Try using a microfiber applicator. Have a bowl of water. Dunk the pad and wring it out to where it is damp. Put some KSG into a small spray bottle. Spray the applicator with 1 or 2 spritzes and apply it and work it onto the panel. It should flash fast. Buff off and continue around. You would like to keep the applicator damp. This was the best and easiest way to use KSG. You can add another coat 12 hours later.
 
I've tried many different ways of applying KSG and my preferred method is:
1. KAIO with a polishing pad speed 4-5 on a PC for 3 passes per section (buff off residue as you go)
2. KSG with a microfiber applicator (I use about a nickel sized drop to prime and a few drops extra per panel) and do 2-3 crosshatch passes (one panel at a time)
3. Wipe off about 10 seconds after you've done 2-3 crosshatch passes of KSG, just after your done inspecting...
4. Add an additional layer of KSG 24 hours later (rinseless or waterless wash worked for me to prep for the next layer of KSG)

...Another way that worked well but was harder to remove was letting the KSG set overnight, but a clean, climate controlled garage a must.

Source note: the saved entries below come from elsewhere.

-- ==== Sys2Proof/WellFormed.lean ====
section
/-! DEFINITION. Well-formed commands: the shapes that the links, the dictionary bus and the monitors give the operands
before a rule of the spec judges them. The meanings are total: an ill-formed command still has its effect. -/

namespace Sys2Proof

open Sys2Proof.Machine

/-- A frame as its header claims: GCNT counts its granules, 1 to 16 (R264, R265). -/
def Frame.sized (f : Frame) : Bool := decide (f.body.length ≤ 15) && decide (fld f.hdr 121 117 = f.body.length + 1)

/-- A sized frame of a TYPE and CLASS (R264, R265). -/
def Frame.typed (f : Frame) (ty cls : Nat) : Bool :=
  f.sized && decide (fld f.hdr 127 124 = ty) && decide (fld f.hdr 123 122 = cls)

/-- A PDU as it can reach the device: at most 64 bytes (R327, R340), and on the bus from the node that its identifier
names as SRC (R330, R332). -/
def Pdu.shaped (q : Pdu) : Bool :=
  decide (q.bytes.length ≤ 64) && (match q.master with
    | .bus n => q.src = n && n ≠ 0 && n ≠ 0xFF
    | .port _ => true)

/-- A shaped PDU of a SERVICE (R333). -/
def Pdu.of (q : Pdu) (service : Nat) : Bool := q.shaped && decide (q.service.toNat = service)

/-- A SESSION_REQ with an OP (R333). -/
def Pdu.op (q : Pdu) (op : Nat) : Bool := q.of 0x11 && decide ((q.bytes.getD 0 0).toNat = op)

/-- A memory word inside its memory (R144, R201, R223, R235, R445): side words by physical bay, shadow words by logical bay,
carrel words by room, ADS words by die. -/
def MemWord.inside (w : MemWord) : Bool :=
  match w.kind with
  | .side => decide (w.unit < 68 ∧ w.index < 36864)
  | .shadow => decide (w.unit < 64 ∧ w.index < 36864)
  | .carrel => decide (w.unit < 16 ∧ w.index < 65536)
  | .secure => decide (w.index < 16384)
  | .ads => decide (w.unit < 4 ∧ w.index < 2097152)
  | .emSlot => decide (w.index < 8388608)
  | .stamp => decide (w.index < 8388608)
  | _ => true

/-- Rows of the 68 bays of 36 mats of 1,024 rows (R16, R439), and words that the die has. -/
def DieFinding.fit (f : DieFinding) : Bool :=
  (f.flips.all fun x => decide (x.1 < 68 * 36864)) &&
    (f.stuck.all fun k => decide (k < 68 * 36864)) && f.uncorr.all MemWord.inside

/-- Readings of all five regions (R453). -/
def RegionReading.full (r : RegionReading) : Bool :=
  decide (r.rails.length = 5 ∧ r.tj.length = 5) &&
    r.drift.all fun d => decide (d.1 < 5 ∧ d.2.1 < 5)

/-- The configuration that an attempt applies (R397): bytes of the widest object, and no bay named twice. -/
def BootInput.fit (b : BootInput) : Bool :=
  decide (b.failedBays.Nodup) && b.config.all fun c => decide (c.value < 2 ^ 512)

/-- The bytes of a catalogue value: 1 to 64 (R318). -/
def valueSized (l : List Byte) : Bool := decide (1 ≤ l.length ∧ l.length ≤ 64)

/-- The slots of a frame's granules in its blocks hold them: blocks of 80 slots, as many as the frame lies in, with the three
codewords that carry a block and its trailer (R263, R266). -/
def Arrival.fits (a : Arrival) (f : Frame) : Bool :=
  decide (f.body.length ≤ 15) && (a.blocks.isEmpty ||
    (decide (a.blocks.length = (a.slot.val + f.body.length) / 80 + 1) &&
      a.blocks.all (fun b => decide (b.slots.length = 80 ∧ b.codewords.length = 3)) &&
      decide (((a.blocks.flatMap LinkBlock.slots).drop a.slot.val).take (f.body.length + 1) = f.hdr :: f.body)))

/-- The shape of a command's operands. -/
def Instr.wf : Instr → Bool
  | .search _ f => f.typed 1 0
  | .programStage _ _ u _ => u.all MemWord.inside
  | .tableFrame _ f => f.typed 4 1
  | .learn _ f => f.typed 7 3
  | .mem _ f u => f.typed 6 1 && u.all MemWord.inside
  | .registerWrite _ _ _ l => valueSized l
  | .hello _ f => f.typed 0 0
  | .idle _ f => f.typed 0 0
  | .frameReceive _ f a => a.fits f
  | .candidate _ f => f.typed 3 2
  | .fence _ f => f.typed 3 2 && decide (fld f.hdr 111 110 = 2)
  | .readReq q => q.of 0x01
  | .writeReq q => q.of 0x03
  | .segInit q => q.of 0x05
  | .segData q => q.of 0x07
  | .segAck q => q.of 0x08
  | .mbxReq q => q.of 0x09
  | .abort q => q.of 0x0B
  | .sleepReq q => q.of 0x0E
  | .openSession q => q.op 1
  | .prove q => q.op 2
  | .close q => q.op 3
  | .badPdu q => q.shaped
  | .keyLoad _ l => decide (l.length = 49)
  | .fwUpdImage _ l _ _ => decide (l.length ≤ 59)
  | .pornRelease _ b => b.fit
  | .sysrstnRelease b => b.fit
  | .internalRestart b => b.fit
  | .tapExit r => r.boot.fit
  | .trstn b => b.fit
  | .supplyRise _ _ b => b.fit
  | .srRegionStart _ u => u.all MemWord.inside
  | .regionRelease _ f => f.fit
  | .regionSample r => r.full
  | .thermalSample tj => decide (tj.length = 5)
  | .canError tec rec => decide (tec.toNat < 256 ∧ rec.toNat < 256)
  | .porn low => decide (0 < low)
  | .sysrstn low => decide (0 < low)
  | .result _ => true
  | .tblCmd _ _ _ => true
  | .insert => true
  | .write => true
  | .read => true
  | .delete => true
  | .move => true
  | .scan => true
  | .alloc => true
  | .free => true
  | .advance => true
  | .edAdvance _ _ _ => true
  | .editionFloor _ => true
  | .maintSlot _ _ => true
  | .clampPassEnd => true
  | .pfxSettle _ => true
  | .buildTrie _ _ => true
  | .buildHash _ _ => true
  | .trie _ _ => true
  | .hash _ _ => true
  | .pfxBuildDone _ => true
  | .pfxBuildFail _ _ _ => true
  | .bankTestRequest _ _ => true
  | .bankTest _ _ _ => true
  | .copyFillDone _ => true
  | .learnApply _ => true
  | .emNowTick => true
  | .emTick _ _ => true
  | .emLfsrSeed _ _ => true
  | .stampSweep _ _ => true
  | .releaseWaitEnd _ => true
  | .poolProbeSel _ _ _ => true
  | .carData _ _ _ => true
  | .carClear _ _ _ => true
  | .carClearDone _ => true
  | .accession _ _ => true
  | .accessionSwitch => true
  | .accDiscard _ _ => true
  | .reductionSwitch => true
  | .reductionSecondSwitch => true
  | .linkBringUp _ => true
  | .linkFail _ => true
  | .linkRestart _ => true
  | .linkDown _ _ => true
  | .uncorrWindow _ _ => true
  | .retrain _ _ _ => true
  | .linkDrop _ => true
  | .slotFill _ => true
  | .memberSend _ _ => true
  | .collectorClose _ _ => true
  | .mergedSend _ _ => true
  | .ownerClose _ _ => true
  | .casOrphan => true
  | .timeout _ => true
  | .sessionIdle _ => true
  | .dbusNodeClash => true
  | .nodeClashClear => true
  | .dbusBusoff => true
  | .busoffRecovery => true
  | .heartbeat => true
  | .eventPdu => true
  | .eventFrame _ => true
  | .dbusSleep => true
  | .deviceWake => true
  | .busWake => true
  | .busActive => true
  | .postedDone _ => true
  | .mbxSel _ _ => true
  | .mbxSnapshot _ => true
  | .mbxContextRelease _ => true
  | .dbAck _ _ _ => true
  | .dbCodeCfg _ _ => true
  | .startComplete => true
  | .fwTimeout => true
  | .provReq _ _ => true
  | .provBuildDone => true
  | .fwUpdTarget _ _ => true
  | .fwEraseDone _ => true
  | .fwPolicy _ _ => true
  | .lcReq _ _ => true
  | .lcFuseDone _ => true
  | .vaultData _ _ => true
  | .tamperCauseChange _ _ => true
  | .tamperCfg _ _ => true
  | .vaonRise => true
  | .vaonLoss => true
  | .aclkQualified => true
  | .bayRebuilt _ => true
  | .bayFence => true
  | .bayRetest _ _ => true
  | .release _ _ _ => true
  | .wearSample _ _ => true
  | .mgmtWait => true
  | .mgmtWake _ => true
  | .supplyLoss _ => true
  | .extest _ => true
  | .linkAligned _ a _ _ => decide (a.laneOf.length = 8)
  | .fwFault _ => true
  | .fwAbort _ => true
  | .bistFail _ _ => true
  | .pllLockFail _ => true
  | .canFrameDiscard _ => true
  | .protocolException => true
  | .protocolExceptionEnd => true
  | .dbusRateSwitch => true

end Sys2Proof
end

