theorem candidate_early (h : (s.port port).early.contains f = true) : RunsTo (.candidate port f) s
    (s.setPort port { s.port port with early := eraseFirst (fun x => x = f) (s.port port).early }) := by
  refine RunsTo.of_done ?_ (OnlyRecords.refl _)
  simp only [exec, execCandidate, State.arriveCand, h, if_true]

theorem candidate_held (h : (s.port port).early.contains f = false) (hh : (s.candAt port f).dieHeld (dieOfPort port) = true) :
    RunsTo (.candidate port f) s ((s.candAt port f).bump .portHeldDrop port) := by
  refine RunsTo.of_done ?_ (OnlyRecords.refl _)
  rw [State.candAt] at hh
  simp only [exec, execCandidate, State.arriveCand, h, hh]
  rfl

theorem candidate_exec (h : (s.port port).early.contains f = false)
    (hh : (s.candAt port f).dieHeld (dieOfPort port) = false) : exec (.candidate port f) s =
      done ((s.candAt port f).candidateFrame port f ((s.fromLink port f 4).1 + 4)) := by
  rw [State.candAt] at hh
  simp only [exec, execCandidate, State.arriveCand, h, hh]
  rfl

theorem fence_exec (h : (s.port port).early.contains f = false)
    (hh : (s.candAt port f).dieHeld (dieOfPort port) = false) : exec (.fence port f) s = done ((s.candAt port f).takeFence f) := by
  rw [State.candAt] at hh
  simp only [exec, execFence, State.arriveCand, h, hh]
  rfl

/-- A row that decides what the frame leaves decides what the command does. -/
theorem candidate_goes {u : State} (h : (s.port port).early.contains f = false)
    (hh : (s.candAt port f).dieHeld (dieOfPort port) = false)
    (hu : (s.candAt port f).candidateFrame port f ((s.fromLink port f 4).1 + 4) = u) : RunsTo (.candidate port f) s u :=
  RunsTo.of_done ((candidate_exec h hh).trans (congrArg done hu)) (OnlyRecords.refl _)

end

section
variable {s : State} {port : Nat} {f : Frame} {t : Nat}

theorem State.candidateFrame_of_kind (h : (candHdr f.hdr).kind < 2) : s.candidateFrame port f t = s.takeCand port f t := by
  simp only [State.candidateFrame]
  rw [if_neg (by omega), if_neg (by omega)]

/-- The generation of a frame's sender is newer than the device's own, and the sender has its number (R312). -/
def State.ownNewer (s : State) (h : CandHdr) : Prop :=
  h.sender = s.device ∧ 1 ≤ (h.smgen + 256 - s.mgen) % 256 ∧ (h.smgen + 256 - s.mgen) % 256 ≤ 127

/-- The sender of a frame is a live member of the generation that it carries (R305, R309). -/
def State.knownSender (s : State) (h : CandHdr) : Prop := nbit (s.member h.sender) 15 = true ∧ s.member h.sender % 256 = h.smgen

variable (hv : s.cas.clvalid = true)
include hv

theorem State.takeCand_quiet (h : s.cas.quarantined = true ∨ s.quiet = true) : s.takeCand port f t = s.bump .casQuarDrop := by
  have hq : (s.cas.quarantined || s.quiet) = true := by simpa using h
  simp only [State.takeCand, hv, hq]
  rfl

variable (hq : s.cas.quarantined = false) (hn : s.quiet = false)
include hq hn

theorem State.takeCand_misrouted (h : (candHdr f.hdr).dest ≠ s.device) : s.takeCand port f t = s.bump .casMisroute := by
  simp only [State.takeCand, hv, hq, hn, if_pos h]
  rfl

variable (hd : (candHdr f.hdr).dest = s.device)
include hd

theorem State.takeCand_own (h : s.ownNewer (candHdr f.hdr)) : s.takeCand port f t =
    s.quarantine 2 (candHdr f.hdr).sender (candHdr f.hdr).smgen s.mgen := by
  have hd' : ¬ (candHdr f.hdr).dest ≠ s.device := not_not.2 hd
  simp only [State.takeCand, hv, hq, hn, if_neg hd']
  exact if_pos h

variable (ho : ¬ s.ownNewer (candHdr f.hdr))
include ho

theorem State.takeCand_stale (h : ¬ s.knownSender (candHdr f.hdr)) : s.takeCand port f t =
    s.staleFrame port (candHdr f.hdr) := by
  have hd' : ¬ (candHdr f.hdr).dest ≠ s.device := not_not.2 hd
  simp only [State.takeCand, hv, hq, hn, if_neg hd']
  refine (if_neg ho).trans (if_pos ?_)
  rw [State.knownSender, not_and_or, Bool.not_eq_true] at h
  simpa using h

theorem State.takeCand_known (h : s.knownSender (candHdr f.hdr)) : s.takeCand port f t =
    s.matchCand port (candHdr f.hdr) f t := by
  have hd' : ¬ (candHdr f.hdr).dest ≠ s.device := not_not.2 hd
  obtain ⟨hl, hg⟩ := h
  simp only [State.takeCand, hv, hq, hn, if_neg hd']
  refine (if_neg ho).trans (if_neg ?_)
  simp [hl, hg]

end

section
variable {s : State} {port : Nat} {h : CandHdr} {f : Frame} {t : Nat} (hf : s.freshMerges h t = [])
include hf

/-- A frame that no merge waits for: a repetition, a late one, or one that waits (R304, R305). -/
theorem State.matchCand_none : s.matchCand port h f t =
    if !(s.openMerges h t).isEmpty then s.bump .casDup
    else if !(s.search.flight.filter fun x => x.matchesCand h).isEmpty ||
      s.search.tails.any (fun e => decide (s.now < e.last) && e.matchesCand h) then s.lateFrame h
    else if 4096 ≤ s.cas.pend.length then s.bump .casPendFull
    else { s with cas := { s.cas with pend := s.cas.pend ++ [⟨s.now, port, f⟩] } } := by
  have he : earliest (((s.search.flight.filter fun x => x.matchesCand h).filter fun x => x.open? t).filter
      fun x => x.fresh h.sender) = none := earliest_eq_none.2 hf
  simp only [State.matchCand, he]
  rfl
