-- ==== Sys2Proof/WellFormed.lean ====
section
/-! DEFINITION. Which instruction terms the spec admits. Shapes and registers are right by their types; what is left are
the update source, the labels and the address operands. -/

namespace Sys2Proof

/-- `u = shift` needs a shift component: without one the instruction is `refuse(not_in_spec)` (R102). -/
def AluControl.wf (c : AluControl) : Bool := c.update != .shift || c.shift.isSome

/-- A label is a non-empty identifier (R67). -/
def labelWf (l : Label) : Bool := !l.isEmpty && l.all isLabelChar

/-- An address operand's text: not empty, no `;` (that starts a comment, R67), no white space at either end. -/
def addrOperandWf (a : AddrOperand) : Bool :=
  !a.isEmpty && a.all (· != ascii ';') && !(a.head?.any isSpace) && !(a.getLast?.any isSpace)

/-- The instruction terms the spec admits (R87, R102, R67). -/
def WellFormed : Instr → Bool
  | .addi _ c | .subi _ c | .adci _ c | .sbci _ c | .addr _ c => c.wf
  | .andi _ c | .orri _ c | .xori _ c => c.wf
  | .cmpi _ c | .cmpr _ c => c.wf
  | .tsai _ c | .tsar _ c | .tsxi _ c | .tsxr _ c => c.wf
  | .load _ a => addrOperandWf a
  | .ldea _ a => addrOperandWf a
  | .bran _ l => labelWf l
  | .wait => true
  | .halt => true
  | .rete => true

end Sys2Proof
end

I find laying works well with this product and I would apply a minimum of two layers of KSG.

FYI: I used KSG for almost 2 years straight and currently have it on some panels again (to compare KSG's durability to another LSP over the course of this winter)
 
Try using a microfiber applicator. Have a bowl of water. Dunk the pad and wring it out to where it is damp. Put some KSG into a small spray bottle. Spray the applicator with 1 or 2 spritzes and apply it and work it onto the panel. It should flash fast. Buff off and continue around. You would like to keep the applicator damp. This was the best and easiest way to use KSG. You can add another coat 12 hours later.


This.

I have always used a very small spray bottle (4 oz.) to apply SG, and have never had issues with hazing.
 
I just prime a foam applicator with a *TINY* amount, just enough that the applicator doesn't grab but rather glides across the surface being KSGed. I strive for a uniform application but put it on so thinly that I can't see it on silver paint. Let dry if a smooth surface, buff immediately if a textured one. I fog the surface with my breath when I buff (the condensation seems to help make it easier) but otherwise that's it. I use far less than an ounce to do a big vehicle like a minivan or a Suburban. Wait ~24 hours and repeat until I have 4-6 layers.

I've waited several days to buff it off just to see what'd happen, and it was *easier* after the long setup time (but don't try that on trim).

For some reason I've always found KSG very easy to work with, doing it as per the above. Only switched to FK1000P (for the most part) because the layering was too inconvenient with vehicles that can't be out of service for days on end. Well, and I prefer how the FK looks and washes up.